Here is an example for creating an HTML document containing a reports table on the fly and then snapshotting the rendered document both as bitmap and PDF.

(import (lispkit base)
        (lispkit draw)
        (lispkit draw web) 
        (lispkit thread future))

(define (generate-web-report data-source path)
  ;; Create web client optimized for documents
  (define client (make-web-client 600 '() #f "Report Generator" 1.5))
  ;; Generate report in HTML form
  (define html
    (string-append
      "<!DOCTYPE html><html><head>"
      "<title>Report</title>"
      "<style>body { font-family: Georgia, Arial; }"
      "h1 { color: #333; padding: 4px; border-bottom: 2px solid #ccc; }"
      "table { border-collapse: collapse; width: 100%; }"
      "th, td { border: 1px solid #ddd; padding: 8px; }</style>"
      "</head><body>"
      "<h1>Data Report</h1>"
      "<table><tr><th>Item</th><th>Value</th></tr>"
      (apply string-append
             (map (lambda (item)
                    (string-append "<tr><td>" (car item) "</td>"
                                 "<td>" (cdr item) "</td></tr>"))
                  data-source))
      "</table></body></html>"))

  ;; Render and snapshot the report both as bitmap and PDF.
  (define img-snapshot
    (web-client-snapshot-html client html 'all))
  (define pdf-snapshot
    (web-client-pdf-snapshot-html client html 'all))
  
  ;; Wait for completion and save the snapshots
  (save-image
    (string-append path ".png")
    (future-get img-snapshot)
    'png)
  (write-binary-file
    (string-append path ".pdf")
    (future-get pdf-snapshot)))

;; Use the report generator
(define sample-data
  '(("Revenue" . "$125,000")
    ("Expenses" . "$89,500")
    ("Profit" . "$35,500")
    ("Growth" . "12.5%")))
(generate-web-report sample-data "~/Downloads/report")

Web clients

(make-web-client width) (make-web-client width scripts) (make-web-client width scripts viewport) (make-web-client width scripts viewport name) (make-web-client width scripts viewport name delay)

Returns a new web client object representing a web view of the given width with specified optional configuration parameters.
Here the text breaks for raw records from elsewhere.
-- ==== Sys2Proof/Laws/Memory.lean ====
section
/-! SUPPORT. Memory: a read after a write, and every memory operation keeps the canonical form. -/

namespace Sys2Proof.Machine

variable (c : Config)

/-! ### The list of cells -/

theorem Memory.lookup_insert (m : Memory) (a b : Nat) (v : Byte) :
    Memory.lookup (Memory.insert m a v) b = if a = b then some v else Memory.lookup m b := by
  induction m with
  | nil => rfl
  | cons kv m ih =>
    obtain ⟨k, u⟩ := kv
    unfold Memory.insert
    split
    · rfl
    · split
      · next h => subst h; simp only [Memory.lookup]; split <;> rfl
      · simp only [Memory.lookup, ih]; split <;> split <;> simp_all

theorem Memory.lookup_erase (m : Memory) (a b : Nat) :
    Memory.lookup (Memory.erase m a) b = if a = b then none else Memory.lookup m b := by
  induction m with
  | nil => simp [Memory.erase, Memory.lookup]
  | cons kv m ih =>
    obtain ⟨k, u⟩ := kv
    unfold Memory.erase
    split
    · simp only [Memory.lookup, ih]; split <;> simp_all
    · simp only [Memory.lookup, ih]; split <;> split <;> simp_all

theorem Memory.wfFrom_mono (lo lo' : Nat) (m : Memory) (hl : lo' ≤ lo) (h : Memory.wfFrom c lo m = true) :
    Memory.wfFrom c lo' m = true := by
  cases m with
  | nil => rfl
  | cons kv m =>
    simp only [Memory.wfFrom, Bool.and_eq_true, decide_eq_true_eq] at h ⊢
    exact ⟨⟨⟨by omega, h.1.1.2⟩, h.1.2⟩, h.2⟩

theorem Memory.wfFrom_erase (lo : Nat) (m : Memory) (a : Nat) (h : Memory.wfFrom c lo m = true) :
    Memory.wfFrom c lo (Memory.erase m a) = true := by
  induction m generalizing lo with
  | nil => rfl
  | cons kv m ih =>
    obtain ⟨k, u⟩ := kv
    have h' := h
    simp only [Memory.wfFrom, Bool.and_eq_true, decide_eq_true_eq] at h
    unfold Memory.erase
    split
    · exact ih lo (Memory.wfFrom_mono c (k + 1) lo m (by omega) h.2)
    · simp only [Memory.wfFrom, Bool.and_eq_true, decide_eq_true_eq]
      exact ⟨h.1, ih _ h.2⟩

theorem Memory.wfFrom_insert (lo : Nat) (m : Memory) (a : Nat) (v : Byte) (hlo : lo ≤ a) (ha : a < memSize)
    (hv : v ≠ c.resetByte a) (h : Memory.wfFrom c lo m = true) : Memory.wfFrom c lo (Memory.insert m a v) = true := by
  induction m generalizing lo with
  | nil => simp [Memory.insert, Memory.wfFrom, hlo, ha, hv]
  | cons kv m ih =>
    obtain ⟨k, u⟩ := kv
    have h' := h
    simp only [Memory.wfFrom, Bool.and_eq_true, decide_eq_true_eq] at h
    unfold Memory.insert
    split
    · next hak =>
      simp only [Memory.wfFrom, Bool.and_eq_true, decide_eq_true_eq]
      exact ⟨⟨⟨hlo, ha⟩, by simpa using hv⟩, ⟨⟨by omega, h.1.1.2⟩, h.1.2⟩, h.2⟩
    · split
      · next hka =>
        subst hka
        simp only [Memory.wfFrom, Bool.and_eq_true, decide_eq_true_eq]
        exact ⟨⟨⟨hlo, ha⟩, by simpa using hv⟩, h.2⟩
      · simp only [Memory.wfFrom, Bool.and_eq_true, decide_eq_true_eq]
        exact ⟨h.1, ih _ (by omega) h.2⟩

/-- In canonical form no listed byte is the reset content of its address. -/
theorem Memory.lookup_ne_reset (lo : Nat) (m : Memory) (h : Memory.wfFrom c lo m = true) (a : Nat) (v : Byte)
    (hv : Memory.lookup m a = some v) : v ≠ c.resetByte a := by
  induction m generalizing lo with
  | nil => simp [Memory.lookup] at hv
  | cons kv m ih =>
    obtain ⟨k, u⟩ := kv
    simp only [Memory.wfFrom, Bool.and_eq_true, decide_eq_true_eq] at h
    simp only [Memory.lookup] at hv
    split at hv
    · next hk => subst hk; injection hv with hv; subst hv; simpa using h.1.2
    · exact ih _ h.2 hv

/-! ### Reading and writing one byte -/

/-- Reset memory is in canonical form. -/
@[simp] theorem Memory.wf_nil : Memory.wf c [] = true := rfl

/-- A write keeps the canonical form. -/
theorem Memory.wf_write (m : Memory) (a : Addr) (v : Byte) (h : m.wf c = true) : (Memory.write c m a v).wf c = true := by
  unfold Memory.write Memory.wf
  split
  · exact Memory.wfFrom_erase c 0 m _ h
  · next hv => exact Memory.wfFrom_insert c 0 m _ v (by omega) a.isLt hv h

/-- A read gives the byte last written to its address, and a write changes no other byte (R58). -/
theorem Memory.read_write (m : Memory) (a b : Addr) (v : Byte) :
    Memory.read c (Memory.write c m a v) b = if a = b then v else Memory.read c m b := by
  unfold Memory.read Memory.write
  have hab : (a.toNat = b.toNat) ↔ a = b := BitVec.toNat_inj
  split
  · next hv =>
    rw [Memory.lookup_erase]
    split <;> split <;> simp_all
  · rw [Memory.lookup_insert]
    split <;> split <;> simp_all

variable (s : State)

@[simp] theorem State.writeByte_memWf (a : Addr) (v : Byte) (h : s.mem.wf s.cfg = true) :
    (s.writeByte a v).mem.wf s.cfg = true := Memory.wf_write s.cfg s.mem a v h

theorem State.readByte_writeByte (a b : Addr) (v : Byte) :
    (s.writeByte a v).readByte b = if a = b then v else s.readByte b := Memory.read_write s.cfg s.mem a b v

/-- Equal memory and parameters read equal. -/
theorem State.readByte_congr {s t : State} (hm : t.mem = s.mem) (hc : t.cfg = s.cfg) (a : Addr) :
    t.readByte a = s.readByte a := by unfold State.readByte; rw [hm, hc]

/-! ### Several bytes -/

/-- Storing bytes keeps the canonical form. -/
@[simp] theorem State.writeBytes_memWf (a : Nat) (bs : List Byte) (h : s.mem.wf s.cfg = true) :
    (s.writeBytes a bs).mem.wf s.cfg = true := by
  induction bs generalizing s a with
  | nil => exact h
  | cons b bs ih =>
    have := ih (s.writeByte (addrOf a) b) (a + 1) (State.writeByte_memWf s _ _ h)
    simpa [State.writeBytes] using this

theorem addrOf_toNat (a : Nat) (h : a < 4096) : (addrOf a).toNat = a := by
  simp [addrOf, BitVec.toNat_ofNat, Nat.mod_eq_of_lt h]

/-- Every byte of a store that stays inside the address space is read back, and no other byte changes. -/
theorem State.readByte_writeBytes (a : Nat) (bs : List Byte) (hr : a + bs.length ≤ 4096) (b : Addr) :
    (s.writeBytes a bs).readByte b = ((if a ≤ b.toNat then bs[b.toNat - a]? else none).getD (s.readByte b)) := by
  induction bs generalizing s a with
  | nil => simp [State.writeBytes]
  | cons v bs ih =>
    have hlen : a + (bs.length + 1) ≤ 4096 := hr
    have haddr : addrOf a = b ↔ a = b.toNat := by
      rw [← BitVec.toNat_inj, addrOf_toNat a (by omega)]
    rw [State.writeBytes, ih _ (a + 1) (by omega), State.readByte_writeByte]
    simp only [haddr]
    by_cases h1 : a + 1 ≤ b.toNat
    · have h2 : b.toNat - a = (b.toNat - (a + 1)) + 1 := by omega
      rw [if_pos h1, if_neg (show ¬a = b.toNat by omega), if_pos (show a ≤ b.toNat by omega), h2,
        List.getElem?_cons_succ]
    · rw [if_neg h1]
      by_cases h2 : a = b.toNat
      · rw [if_pos h2, if_pos (show a ≤ b.toNat by omega), h2]; simp
      · rw [if_neg h2, if_neg (show ¬a ≤ b.toNat by omega)]

/-- No byte outside the stored ones changes. -/
theorem State.writeBytes_bytesKept (a : Nat) (bs : List Byte) (hr : a + bs.length ≤ 4096) (b : Addr)
    (hb : b.toNat < a ∨ a + bs.length ≤ b.toNat) : (s.writeBytes a bs).readByte b = s.readByte b := by
  rw [State.readByte_writeBytes s a bs hr]
  split
  · rw [List.getElem?_eq_none (by omega)]; rfl
  · rfl

@[simp] theorem State.readBytes_length (a n : Nat) : (s.readBytes a n).length = n := by simp [State.readBytes]

theorem State.readBytes_getElem? (a n k : Nat) :
    (s.readBytes a n)[k]? = if k < n then some (s.readByte (addrOf (a + k))) else none := by
  simp only [State.readBytes, List.getElem?_map]
  by_cases h : k < n
  · simp [h]
  · simp [h]

end Sys2Proof.Machine
end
Web clients are used to load and snapshot web pages.

scripts is a list of JavaScript strings to inject into documents rendered via the web client. Supported are the following ways to specify a JavaScript string:

  • "...": The string contains the JavaScript code. It is injected at the end of the document.

  • ("..."): The string wrapped in a pair contains the JavaScript code. It is injected at the end of the document.
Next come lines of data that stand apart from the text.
/-- T26. -/
theorem test_ld_vx_dt : after (step { at200 0xF307 with DT := 0x3C }) (fun t => t.readReg 3) = some 0x3C := by decide
/-- T26, then two ticks. -/
theorem test_ld_dt_vx : after (step (at200V 0xF215 0 3)) (fun t => t.tickTimers.tickTimers.DT) = some 1 := by decide
/-- T26, then one tick. -/
theorem test_ld_st_vx :
    after (step ((at200 0xF418).writeReg 4 1)) (fun t => (t.ST, t.tone, t.tickTimers.tone)) = some (1, true, false) := by decide
/-- T26. -/
theorem test_skp_pressed :
    after (step (((at200 0xE59E).writeReg 5 7).setKey 7 true)) (fun t => t.pc) = some 0x204 := by decide
/-- T26. -/
theorem test_skp_index_out_of_range :
    after (step (at200V 0xE19E 0x10 0)) (fun t => t.fault) =
      some (some ⟨.keyIndexOutOfRange, some 0xE19E, 0x200⟩) := by decide
/-- T26. -/
theorem test_sknp_released : after (step ((at200 0xE5A1).writeReg 5 7)) (fun t => t.pc) = some 0x204 := by decide
/-- T26: a key held from the start is not sampled by the fetching step. -/
theorem test_ld_vx_k_waits :
    after (step ((at200 0xF10A).setKey 3 true)) (fun t => (t.mode, t.pc)) = some (.awaitingKey 1, 0x200) := by decide
/-- T26: the completing step. -/
theorem test_ld_vx_k_completes :
    after (runTransactions [.step, .step] ((at200 0xF10A).setKey 3 true)) (fun t => (t.readReg 1, t.pc, t.mode)) =
      some (3, 0x202, .running) := by decide
/-- T26: with two keys pressed the draw decides. -/
theorem test_key_draw :
    (chooseKey 0 [2, 9], chooseKey 1 [2, 9], chooseKey 7 [2, 9]) = (some 2, some 9, some 9) := by decide

/-- T26. -/
theorem test_tick_while_faulted :
    (State.tickTimers { State.reset with mode := .faulted, DT := 5 }).DT = 4 := by decide
/-- T10. -/
theorem test_load_oversize :
    ((State.reset.load (List.replicate 3585 0xAB)).fault, (State.reset.load (List.replicate 3585 0xAB)).readByte 0x200) =
      (some ⟨.invalidImageSize, none, 0x200⟩, 0) := by decide +kernel
/-- T10. -/
theorem test_load :
    ((State.reset.load [0x12, 0x34, 0x56]).readBytes 0x1FF 5, State.reset.readBytes 0x04A 7) =
      ([0, 0x12, 0x34, 0x56, 0], [0xF0, 0xF0, 0x80, 0xF0, 0x80, 0x80, 0]) := by decide
/-- R242: `disp_out` bit `y*64 + x`. -/
theorem test_disp_out :
    (State.dispOut { State.reset with disp := Display.toggle Display.clear 5 3 }) = 1 <<< (3 * 64 + 5) := by decide +kernel

/-! ### Witnesses: a state and operands that meet every statement's hypotheses together, at the boundaries of each clause -/

/-- Reset with the index register set. -/
def atI (i : Word) : State := { State.reset with I := i }

theorem witness_EncodeOfDecodeIsTheWord : decode 0x8124 = .instr (.addReg 1 2) := by decide
theorem witness_DecoderAgreesWithTheOpcodeTable :
    decode 0xF265 = .instr (.loadRegs 2) ∧ (Instr.loadRegs 2).row ∈ opcodeTable ∧
      (Instr.loadRegs 2).row.fits 0xF265 = true := by decide
/-- The first word of memory that a program has, and the last that can be fetched. -/
theorem witness_StepRunsTheDecodedInstruction :
    [(at200 0x8124), State.withFetchWord { State.reset with pc := 0xFFE } 16 0x8124].all (fun s =>
      s.mode == .running && decide (s.pc.toNat ≤ 0xFFE) &&
        decode (s.readByte (BitVec.ofNat 12 s.pc.toNat) ++ s.readByte (BitVec.ofNat 12 (s.pc.toNat + 1)) : BitVec 16) ==
          .instr (.addReg 1 2)) = true := by decide
theorem witness_IllegalWordRaisesUnknownOpcode :
    (at200 0x8128).mode = .running ∧ (at200 0x8128).pc.toNat ≤ 0xFFE ∧
      ((at200 0x8128).readByte 0x200 ++ (at200 0x8128).readByte 0x201 : BitVec 16) = 0x8128 ∧
      decode 0x8128 = .unknown 0x8128 := by decide
theorem witness_FetchAboveMemoryFaults :
    (State.mode { State.reset with pc := 0xFFF }) = .running ∧
      (State.pc { State.reset with pc := 0xFFF }).toNat > 0xFFE := by decide
theorem witness_FaultedIsLeftOnlyByReset :
    ∃ t, (State.reset.raise .unknownOpcode none 0x200).mode = .faulted ∧ Transaction.tickTimers ≠ .reset ∧
      transact .tickTimers (State.reset.raise .unknownOpcode none 0x200) = .next t := ⟨_, by decide, by decide, rfl⟩
theorem witness_FaultingStepsChangeOnlyModeAndRecord :
    (at200 0x00EE).mode = .running ∧ after (step (at200 0x00EE)) (fun t => t.mode) = some .faulted := by decide
/-- Each check at the last value that passes and the first that fails. -/
theorem witness_InstructionsFaultExactlyWhenTheirCheckFails :
    faultOf .ret { State.reset with SP := 1 } = none ∧ faultOf .ret State.reset = some .stackUnderflow ∧
      faultOf (.call 0) { State.reset with SP := 15 } = none ∧
      faultOf (.call 0) { State.reset with SP := 16 } = some .stackOverflow ∧
      faultOf (.drw 0 0 0) (atI 0xFFF) = none ∧ faultOf (.drw 0 0 1) (atI 0xFFF) = none ∧
      faultOf (.drw 0 0 2) (atI 0xFFF) = some .outOfBoundsMemoryAccess ∧
      faultOf (.ldB 0) (atI 0xFFD) = none ∧ faultOf (.ldB 0) (atI 0xFFE) = some .outOfBoundsMemoryAccess ∧
      faultOf (.storeRegs 15) (atI 0xFF0) = none ∧
      faultOf (.storeRegs 15) (atI 0xFF1) = some .outOfBoundsMemoryAccess ∧
      faultOf (.loadRegs 0) (atI 0xFFF) = none ∧ faultOf (.loadRegs 1) (atI 0xFFF) = some .outOfBoundsMemoryAccess ∧
      faultOf (.skp 1) (State.reset.writeReg 1 15) = none ∧
      faultOf (.skp 1) (State.reset.writeReg 1 16) = some .keyIndexOutOfRange ∧
      faultOf (.sknp 1) (State.reset.writeReg 1 16) = some .keyIndexOutOfRange ∧ State.reset.mode = .running := by decide
theorem witness_PlacedWordIsRunNext : decodeTableWord 16 0xD125 = some (.drw 1 2 5) := by decide
theorem witness_AddThenSubRestores : (1 : RegIdx) ≠ VF ∧ (2 : RegIdx) ≠ VF ∧ (1 : RegIdx) ≠ 2 := by decide
theorem witness_CallPushesItsOwnAddress :
    (State.SP { State.reset with SP := 15 }).val < 16 ∧ (State.SP { State.reset with SP := 16 }).val = 16 ∧
      (State.mode { State.reset with SP := 16 }) = .running := by decide
theorem witness_RetReturnsPastThePushedAddress :
    0 < (State.SP { State.reset with SP := 1 }).val ∧ State.reset.SP.val = 0 ∧ State.reset.mode = .running := by decide
theorem witness_CallThenRetResumesAfterTheCall :
    ∃ t u : State, State.reset.SP.val < 16 ∧ exec (.call 0x300) State.reset = .next t ∧ u.stack = t.stack ∧ u.SP = t.SP ∧
      u.readReg 3 ≠ t.readReg 3 := ⟨_, State.writeReg _ 3 7, by decide, rfl, rfl, rfl, by decide⟩
/-- One instruction for each clause. -/
theorem witness_PcAndModeFollowTheControlEffect :
    State.reset.mode = .running ∧
      [Instr.addReg 1 2, .skp 1, .jp 0x300, .call 0x300, .jpV0 0xFFF, .ret, .ldVxK 1].all (fun i =>
        faultOf i { State.reset with SP := 1 } == none &&
          (after (exec i { State.reset with SP := 1 }) (fun t => t.fault)) == some none) = true ∧
      isJump (.addReg 1 2) = false ∧ isSkip (.addReg 1 2) = false ∧ isSkip (.skp 1) = true := by decide
theorem witness_AddIndexWrapsAndFlagsOnlyByQuirk :
    State.reset.cfg.quirkAddIVf = false ∧
      (State.cfg { State.reset with cfg := { Config.default with quirkAddIVf := true } }).quirkAddIVf = true := by decide
theorem witness_BcdStoresThreeDigits :
    (atI 0xFFD).I.toNat + 2 ≤ 0xFFF ∧ (atI 0xFFE).I.toNat + 2 > 0xFFF ∧ (atI 0xFFE).mode = .running := by decide
theorem witness_RegisterDumpStoresV0ToVx :
    (atI 0xFF0).I.toNat + (15 : RegIdx).toNat ≤ 0xFFF ∧ (atI 0xFF1).I.toNat + (15 : RegIdx).toNat > 0xFFF ∧
      (atI 0xFF1).mode = .running := by decide
theorem witness_RegisterLoadReadsV0ToVx :
    (atI 0xFFF).I.toNat + (0 : RegIdx).toNat ≤ 0xFFF ∧ (atI 0xFFF).I.toNat + (1 : RegIdx).toNat > 0xFFF ∧
      (atI 0xFFF).mode = .running := by decide
/-- The dump ends at the last byte of memory. -/
theorem witness_StoredBytesAreFetchedNext :
    1 ≤ (1 : RegIdx).toNat ∧ (0xFFE : Word) = 0xFFC + 2 ∧ (0xFFC : Word).toNat + 2 + (1 : RegIdx).toNat ≤ 0xFFF := by decide
theorem witness_CanonicalMemoriesAreEqualWhenTheyReadEqual :
    let m := Memory.write Config.default [] 0x300 7
    let m' := Memory.write Config.default (Memory.write Config.default [] 0x300 5) 0x300 7
    m.wf Config.default = true ∧ m'.wf Config.default = true ∧ m.length = 1 ∧
      ∀ a : Addr, Memory.read Config.default m a = Memory.read Config.default m' a :=
  ⟨by decide, by decide, by decide, fun _ => rfl⟩
/-- A sprite of height 0, a last byte inside and one outside; the draw over a clear and over a set pixel. -/
theorem witness_DrwTogglesCoveredPixelsAndReportsCollision :
    (0 : Nibble).toNat = 0 ∧ (atI 0xFFF).I.toNat + (1 : Nibble).toNat - 1 ≤ 0xFFF ∧
      (2 : Nibble).toNat ≥ 1 ∧ (atI 0xFFF).I.toNat + (2 : Nibble).toNat - 1 > 0xFFF ∧ (atI 0xFFF).mode = .running ∧
      State.reset.drwCovers 0 0 1 0 0 ∧ State.reset.pixel 0 0 = false ∧
      (State.drwCovers { State.reset with disp := State.reset.disp.set 0 1 } 0 0 1 0 0) ∧
      (State.pixel { State.reset with disp := State.reset.disp.set 0 1 } 0 0) = true :=
  ⟨by decide, by decide, by decide, by decide, by decide, ⟨0, 0, by decide⟩, by decide, ⟨0, 0, by decide⟩, by decide⟩
theorem witness_DrawingTwiceRestoresTheDisplay :
    ∃ t, State.reset.I.toNat + (5 : Nibble).toNat - 1 ≤ 0xFFF ∧ exec (.drw 1 2 5) State.reset = .next t ∧
      t.disp = t.disp ∧ t.I = State.reset.I ∧ t.readReg 1 = State.reset.readReg 1 ∧
      t.readReg 2 = State.reset.readReg 2 ∧
      ∀ r, r < (5 : Nibble).toNat → t.readByte (addrOf (State.reset.I.toNat + r)) =
        State.reset.readByte (addrOf (State.reset.I.toNat + r)) :=
  ⟨_, by decide, rfl, rfl, rfl, by decide, by decide, fun _ _ => rfl⟩
theorem witness_KeySkipsReadTheLatch :
    ((State.reset.writeReg 1 15).readReg 1).toNat = (15 : Fin 16).val ∧
      ((State.reset.writeReg 1 16).readReg 1).toNat > 15 ∧ (State.reset.writeReg 1 16).mode = .running := by decide
/-- Waiting with no key pressed, and with two. -/
theorem witness_KeyWaitBeginsAndCompletes :
    let s : State := { State.reset with mode := .awaitingKey 4 }
    s.mode = .awaitingKey 4 ∧ (∀ k, s.readKey k = false) ∧
      ((s.setKey 2 true).setKey 9 true).mode = .awaitingKey 4 ∧
      ((s.setKey 2 true).setKey 9 true).readKey 9 = true := by decide
theorem witness_AwaitingKeyIsLeftOnlyByKeyResetOrFault :
    ∃ t u, transact .step (State.setKey { State.reset with mode := .awaitingKey 4 } 2 true) = .next t ∧
      t.mode = .running ∧ transact .tickTimers { State.reset with mode := .awaitingKey 4 } = .next u ∧
      u.mode = .awaitingKey 4 := ⟨_, _, rfl, by decide, rfl, rfl⟩
/-- For OnlyThreeInstructionsWriteIndex, OnlyBcdAndRegisterDumpWriteMemory and
DisplayStackTimersAndKeysHaveTheirWriters: an instruction that is none of the writers they name. -/
theorem witness_whoWritesWhat :
    ∃ t, exec (.addReg 1 2) State.reset = .next t ∧ (∀ nnn, Instr.addReg 1 2 ≠ .ldI nnn) ∧
      (∀ x, Instr.addReg 1 2 ≠ .addI x) ∧ (∀ x, Instr.addReg 1 2 ≠ .ldF x) ∧ (∀ x, Instr.addReg 1 2 ≠ .ldB x) ∧
      (∀ x, Instr.addReg 1 2 ≠ .storeRegs x) ∧ Instr.addReg 1 2 ≠ .cls ∧ (∀ x y n, Instr.addReg 1 2 ≠ .drw x y n) ∧
      (∀ nnn, Instr.addReg 1 2 ≠ .call nnn) ∧ Instr.addReg 1 2 ≠ .ret ∧ (∀ x, Instr.addReg 1 2 ≠ .ldDtVx x) ∧
      (∀ x, Instr.addReg 1 2 ≠ .ldStVx x) ∧ (State.redraw { State.reset with redraw := true }) = true :=
  ⟨_, rfl, nofun, nofun, nofun, nofun, nofun, nofun, nofun, nofun, nofun, nofun, nofun, rfl⟩
/-- LD Vx, [I] up to VE is the longest that leaves VF alone. -/
theorem witness_VfIsWrittenOnlyAsFlagOrDestination :
    ∃ t, exec (.loadRegs 0xE) State.reset = .next t ∧ writesFlag State.reset.cfg (.loadRegs 0xE) = false ∧
      destination (.loadRegs 0xE) ≠ some VF := ⟨_, rfl, by decide, by decide⟩
theorem witness_StepsDoNotReadSoundTimerOrRedraw :
    after (step ((at200 0xF418).writeReg 4 9)) (fun t => t.ST) = some 9 := by decide
/-- For StepsKeepTheInvariant and RunsKeepTheInvariant: a CALL at depth 15 whose address is the last one. -/
theorem witness_Inv :
    Inv (State.withFetchWord { State.reset with pc := 0xFFE, SP := 15 } 16 0x2FFF) ∧
      after (step (State.withFetchWord { State.reset with pc := 0xFFE, SP := 15 } 16 0x2FFF))
        (fun t => (t.SP, t.stack[15], t.pc)) = some (16, 0xFFE, 0xFFF) :=
  ⟨⟨by decide, by decide, nofun, by decide, by decide, nofun, by decide, by decide⟩, by decide⟩
theorem witness_ResetSetsEveryItemButTheKeys :
    (State.cfg { State.reset with cfg := { Config.default with fontBase := 0x1B0 } }).wf = true := by decide
/-- The largest image accepted and the smallest refused, in Running and in Faulted. -/
theorem witness_LoadCopiesTheImageOrFaults :
    (List.replicate 3584 (7 : Byte)).length ≤ 3584 ∧ (List.replicate 3585 (7 : Byte)).length > 3584 ∧
      State.reset.mode ≠ .faulted ∧ (State.reset.raise .unknownOpcode none 0x200).mode = .faulted :=
  ⟨List.length_replicate.le, by rw [List.length_replicate]; exact Nat.lt_succ_self _, by decide, by decide⟩
theorem witness_BootPlacesTheProgramAtTheEntryPoint : (List.replicate 3584 (7 : Byte)).length ≤ 3584 :=
  List.length_replicate.le
/-- No fault, a record without a word and one with a word; the three modes. -/
theorem witness_PortsShowTheStateAndSetTheKeys :
    State.reset.fault = none ∧ State.reset.mode = .running ∧
      (State.reset.raise .invalidImageSize none 0x200).fault = some ⟨.invalidImageSize, none, 0x200⟩ ∧
      (State.reset.raise .unknownOpcode (some 0) 0x200).fault = some ⟨.unknownOpcode, some 0, 0x200⟩ ∧
      (State.reset.raise .unknownOpcode (some 0) 0x200).mode = .faulted ∧
      (State.mode { State.reset with mode := .awaitingKey 3 }) = .awaitingKey 3 := by decide
/-- R274's end of a run: `1200` at 0x200. -/
theorem witness_EndOfRunStepsInPlace : (at200 0x1200).atEnd = true := by decide
/-- R274: a program `6005 1202` ends at its second state, whatever comes after; `00EE` faults and has no end. -/
theorem test_end_of_run :
    (State.reset.endOfRun [0x60, 0x05, 0x12, 0x02] [.step, .tickTimers, .step]).map (fun t => (t.pc, t.readReg 0)) =
        some (0x202, 5) ∧
      State.reset.runSucceeds [0x60, 0x05, 0x12, 0x02] [.step] = true ∧
      State.reset.endOfRun [0x60, 0x05, 0x12, 0x02] [.tickTimers] = none ∧
      State.reset.runSucceeds [0x00, 0xEE] [.step, .step] = false := by decide
/-- For EndOfRunIsTheFirstJumpToItself and EndsAreSuccessfulAndTheEngineKeepsJumping: a run that ends at once. -/
theorem witness_endOfRun :
    Transaction.reset ∉ [Transaction.step, .tickTimers] ∧ State.reset.cfg.wf = true ∧
      State.reset.endOfRun [0x12, 0x00] [.step, .tickTimers] = some (State.reset.boot [0x12, 0x00]) ∧
      ∀ τ ∈ [Transaction.step, .tickTimers], τ ≠ .reset ∧ ∀ im, τ ≠ .load im :=
  ⟨by decide, by decide, by rfl, by simp⟩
  • ("..." start ): The string contains the JavaScript code which is injected at the end of the document if start is #f. Otherwise, the JavaScript code is injected at the beginning of the document.

  • ("..." start main ): The string contains the JavaScript code which is injected at the end of the document if start is #f. Otherwise, the JavaScript code is injected at the beginning of the document. Boolean main specifies if the code is injected only into the main frame or all frames.

Argument viewport specifies the view port of rendered documents. Supported are the following values:

  • (): No view port is being defined explicitly.

  • #t: The view port is constraint by the width of the client with a transparent background.

  • #f: The view port is constraint by the width of the client, setting the following other parameters: initial-scale=1.0, maximum-scale=1.0, minimum-scale=1.0, user-scalable=no. This is the default.

  • "...": The view port is defined via the following meta tag: <meta name="viewport" content="...">

Argument name defines the name of the application that appears in the user agent string. delay specifies the delay in seconds before taking snapshots to allow dynamic content loading (default: 0.0).

(web-client? obj)

Returns #t if obj is a web client object, #f otherwise.

(web-client-busy? web-client)

Returns #t if the web client is currently processing a request, #f if it's available for new snapshotting requests. Web clients process requests sequentially to avoid conflicts.

Crop Modes

The various snapshot procedures support six different crop modes for controlling what portion of the web page to capture:

  • all: Capture the entire web view bounds, including any empty space.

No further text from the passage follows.